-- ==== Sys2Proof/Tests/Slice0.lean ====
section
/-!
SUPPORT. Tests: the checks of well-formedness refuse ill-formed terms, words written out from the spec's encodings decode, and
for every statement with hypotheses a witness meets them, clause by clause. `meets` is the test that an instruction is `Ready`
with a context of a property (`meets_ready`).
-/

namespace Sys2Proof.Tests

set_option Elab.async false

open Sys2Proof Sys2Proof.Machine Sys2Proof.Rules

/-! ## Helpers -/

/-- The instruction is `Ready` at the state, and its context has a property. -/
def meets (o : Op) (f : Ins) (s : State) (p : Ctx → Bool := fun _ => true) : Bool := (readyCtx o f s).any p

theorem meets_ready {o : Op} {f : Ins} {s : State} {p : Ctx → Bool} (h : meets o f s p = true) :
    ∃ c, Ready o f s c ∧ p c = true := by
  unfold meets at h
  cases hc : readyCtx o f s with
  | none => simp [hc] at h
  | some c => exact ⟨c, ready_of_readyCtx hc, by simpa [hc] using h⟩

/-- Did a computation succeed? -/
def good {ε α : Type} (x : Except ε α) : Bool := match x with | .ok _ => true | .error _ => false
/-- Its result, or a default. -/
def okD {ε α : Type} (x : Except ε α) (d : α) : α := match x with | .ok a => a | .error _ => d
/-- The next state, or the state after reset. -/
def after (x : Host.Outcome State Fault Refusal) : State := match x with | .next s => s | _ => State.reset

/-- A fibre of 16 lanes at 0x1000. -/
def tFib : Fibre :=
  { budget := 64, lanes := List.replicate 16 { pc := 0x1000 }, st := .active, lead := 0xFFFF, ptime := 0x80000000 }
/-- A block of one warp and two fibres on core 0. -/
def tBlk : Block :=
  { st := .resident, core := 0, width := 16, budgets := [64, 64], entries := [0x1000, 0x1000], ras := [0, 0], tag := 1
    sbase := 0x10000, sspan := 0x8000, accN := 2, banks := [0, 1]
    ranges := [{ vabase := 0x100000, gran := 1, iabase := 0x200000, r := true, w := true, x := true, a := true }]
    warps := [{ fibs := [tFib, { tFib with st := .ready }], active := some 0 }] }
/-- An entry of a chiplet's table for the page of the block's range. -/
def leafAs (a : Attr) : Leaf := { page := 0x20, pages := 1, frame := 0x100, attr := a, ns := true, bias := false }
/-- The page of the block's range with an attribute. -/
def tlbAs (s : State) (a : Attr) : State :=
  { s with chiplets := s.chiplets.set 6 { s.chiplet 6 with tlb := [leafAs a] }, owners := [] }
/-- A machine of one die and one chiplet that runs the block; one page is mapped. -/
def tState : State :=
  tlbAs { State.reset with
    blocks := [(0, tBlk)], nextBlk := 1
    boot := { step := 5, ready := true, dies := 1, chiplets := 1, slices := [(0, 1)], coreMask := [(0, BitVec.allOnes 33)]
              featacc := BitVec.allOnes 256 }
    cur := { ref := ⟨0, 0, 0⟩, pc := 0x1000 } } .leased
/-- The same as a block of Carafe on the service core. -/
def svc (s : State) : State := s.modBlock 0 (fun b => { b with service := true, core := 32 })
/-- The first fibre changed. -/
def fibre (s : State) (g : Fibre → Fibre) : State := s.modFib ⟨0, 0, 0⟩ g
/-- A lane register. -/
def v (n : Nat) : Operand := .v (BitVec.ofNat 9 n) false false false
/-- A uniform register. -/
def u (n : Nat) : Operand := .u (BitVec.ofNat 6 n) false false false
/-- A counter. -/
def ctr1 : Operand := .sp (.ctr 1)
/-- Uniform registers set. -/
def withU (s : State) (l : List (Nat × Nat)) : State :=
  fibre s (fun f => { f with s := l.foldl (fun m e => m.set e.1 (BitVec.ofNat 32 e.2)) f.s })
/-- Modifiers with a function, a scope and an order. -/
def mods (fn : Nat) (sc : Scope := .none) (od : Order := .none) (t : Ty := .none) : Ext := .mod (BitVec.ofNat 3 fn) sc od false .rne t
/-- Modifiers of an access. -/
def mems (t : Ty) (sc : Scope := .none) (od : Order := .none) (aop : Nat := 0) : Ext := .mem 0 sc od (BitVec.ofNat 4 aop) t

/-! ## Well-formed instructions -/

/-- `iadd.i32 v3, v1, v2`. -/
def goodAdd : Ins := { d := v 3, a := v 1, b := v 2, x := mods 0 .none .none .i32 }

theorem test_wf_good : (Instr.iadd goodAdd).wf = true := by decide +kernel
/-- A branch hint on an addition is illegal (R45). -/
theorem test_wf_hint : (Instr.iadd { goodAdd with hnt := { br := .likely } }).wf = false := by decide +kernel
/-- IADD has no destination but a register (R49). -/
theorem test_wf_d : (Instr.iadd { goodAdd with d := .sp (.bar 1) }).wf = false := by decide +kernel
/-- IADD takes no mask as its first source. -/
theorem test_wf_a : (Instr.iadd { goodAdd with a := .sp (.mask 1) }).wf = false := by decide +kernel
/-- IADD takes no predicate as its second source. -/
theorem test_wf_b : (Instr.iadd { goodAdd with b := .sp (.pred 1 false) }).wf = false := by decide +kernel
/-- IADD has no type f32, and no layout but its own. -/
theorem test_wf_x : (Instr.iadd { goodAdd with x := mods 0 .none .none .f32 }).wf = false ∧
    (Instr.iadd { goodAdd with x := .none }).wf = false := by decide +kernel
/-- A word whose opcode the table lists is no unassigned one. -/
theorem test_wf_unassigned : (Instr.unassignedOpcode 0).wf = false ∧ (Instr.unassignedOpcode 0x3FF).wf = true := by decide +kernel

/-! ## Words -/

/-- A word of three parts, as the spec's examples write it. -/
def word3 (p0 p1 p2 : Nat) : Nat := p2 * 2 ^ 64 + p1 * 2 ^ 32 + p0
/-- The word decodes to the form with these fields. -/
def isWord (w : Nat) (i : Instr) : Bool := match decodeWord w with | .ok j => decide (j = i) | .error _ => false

EXERCISE PROMPT.
Word for word, repeat each entry from the listing above.

TASK OUTPUT.
-- ==== Sys2Proof/Tests/Slice0.lean ====
section
/-!
SUPPORT. Tests: the checks of well-formedness refuse ill-formed terms, words written out from the spec's encodings decode, and
for every statement with hypotheses a witness meets them, clause by clause. `meets` is the test that an instruction is `Ready`
with a context of a property (`meets_ready`).
-/

namespace Sys2Proof.Tests

set_option Elab.async false

open Sys2Proof Sys2Proof.Machine Sys2Proof.Rules

/-! ## Helpers -/

/-- The instruction is `Ready` at the state, and its context has a property. -/
def meets (o : Op) (f : Ins) (s : State) (p : Ctx → Bool := fun _ => true) : Bool := (readyCtx o f s).any p

theorem meets_ready {o : Op} {f : Ins} {s : State} {p : Ctx → Bool} (h : meets o f s p = true) :
    ∃ c, Ready o f s c ∧ p c = true := by
  unfold meets at h
  cases hc : readyCtx o f s with
  | none => simp [hc] at h
  | some c => exact ⟨c, ready_of_readyCtx hc, by simpa [hc] using h⟩

/-- Did a computation succeed? -/
def good {ε α : Type} (x : Except ε α) : Bool := match x with | .ok _ => true | .error _ => false
/-- Its result, or a default. -/
def okD {ε α : Type} (x : Except ε α) (d : α) : α := match x with | .ok a => a | .error _ => d
/-- The next state, or the state after reset. -/
def after (x : Host.Outcome State Fault Refusal) : State := match x with | .next s => s | _ => State.reset

/-- A fibre of 16 lanes at 0x1000. -/
def tFib : Fibre :=
  { budget := 64, lanes := List.replicate 16 { pc := 0x1000 }, st := .active, lead := 0xFFFF, ptime := 0x80000000 }
/-- A block of one warp and two fibres on core 0. -/
def tBlk : Block :=
  { st := .resident, core := 0, width := 16, budgets := [64, 64], entries := [0x1000, 0x1000], ras := [0, 0], tag := 1
    sbase := 0x10000, sspan := 0x8000, accN := 2, banks := [0, 1]
    ranges := [{ vabase := 0x100000, gran := 1, iabase := 0x200000, r := true, w := true, x := true, a := true }]
    warps := [{ fibs := [tFib, { tFib with st := .ready }], active := some 0 }] }
/-- An entry of a chiplet's table for the page of the block's range. -/
def leafAs (a : Attr) : Leaf := { page := 0x20, pages := 1, frame := 0x100, attr := a, ns := true, bias := false }
/-- The page of the block's range with an attribute. -/
def tlbAs (s : State) (a : Attr) : State :=
  { s with chiplets := s.chiplets.set 6 { s.chiplet 6 with tlb := [leafAs a] }, owners := [] }
/-- A machine of one die and one chiplet that runs the block; one page is mapped. -/
def tState : State :=
  tlbAs { State.reset with
    blocks := [(0, tBlk)], nextBlk := 1
    boot := { step := 5, ready := true, dies := 1, chiplets := 1, slices := [(0, 1)], coreMask := [(0, BitVec.allOnes 33)]
              featacc := BitVec.allOnes 256 }
    cur := { ref := ⟨0, 0, 0⟩, pc := 0x1000 } } .leased
/-- The same as a block of Carafe on the service core. -/
def svc (s : State) : State := s.modBlock 0 (fun b => { b with service := true, core := 32 })
/-- The first fibre changed. -/
def fibre (s : State) (g : Fibre → Fibre) : State := s.modFib ⟨0, 0, 0⟩ g
/-- A lane register. -/
def v (n : Nat) : Operand := .v (BitVec.ofNat 9 n) false false false
/-- A uniform register. -/
def u (n : Nat) : Operand := .u (BitVec.ofNat 6 n) false false false
/-- A counter. -/
def ctr1 : Operand := .sp (.ctr 1)
/-- Uniform registers set. -/
def withU (s : State) (l : List (Nat × Nat)) : State :=
  fibre s (fun f => { f with s := l.foldl (fun m e => m.set e.1 (BitVec.ofNat 32 e.2)) f.s })
/-- Modifiers with a function, a scope and an order. -/
def mods (fn : Nat) (sc : Scope := .none) (od : Order := .none) (t : Ty := .none) : Ext := .mod (BitVec.ofNat 3 fn) sc od false .rne t
/-- Modifiers of an access. -/
def mems (t : Ty) (sc : Scope := .none) (od : Order := .none) (aop : Nat := 0) : Ext := .mem 0 sc od (BitVec.ofNat 4 aop) t

/-! ## Well-formed instructions -/

/-- `iadd.i32 v3, v1, v2`. -/
def goodAdd : Ins := { d := v 3, a := v 1, b := v 2, x := mods 0 .none .none .i32 }

theorem test_wf_good : (Instr.iadd goodAdd).wf = true := by decide +kernel
/-- A branch hint on an addition is illegal (R45). -/
theorem test_wf_hint : (Instr.iadd { goodAdd with hnt := { br := .likely } }).wf = false := by decide +kernel
/-- IADD has no destination but a register (R49). -/
theorem test_wf_d : (Instr.iadd { goodAdd with d := .sp (.bar 1) }).wf = false := by decide +kernel
/-- IADD takes no mask as its first source. -/
theorem test_wf_a : (Instr.iadd { goodAdd with a := .sp (.mask 1) }).wf = false := by decide +kernel
/-- IADD takes no predicate as its second source. -/
theorem test_wf_b : (Instr.iadd { goodAdd with b := .sp (.pred 1 false) }).wf = false := by decide +kernel
/-- IADD has no type f32, and no layout but its own. -/
theorem test_wf_x : (Instr.iadd { goodAdd with x := mods 0 .none .none .f32 }).wf = false ∧
    (Instr.iadd { goodAdd with x := .none }).wf = false := by decide +kernel
/-- A word whose opcode the table lists is no unassigned one. -/
theorem test_wf_unassigned : (Instr.unassignedOpcode 0).wf = false ∧ (Instr.unassignedOpcode 0x3FF).wf = true := by decide +kernel

/-! ## Words -/

/-- A word of three parts, as the spec's examples write it. -/
def word3 (p0 p1 p2 : Nat) : Nat := p2 * 2 ^ 64 + p1 * 2 ^ 32 + p0
/-- The word decodes to the form with these fields. -/
def isWord (w : Nat) (i : Instr) : Bool := match decodeWord w with | .ok j => decide (j = i) | .error _ => false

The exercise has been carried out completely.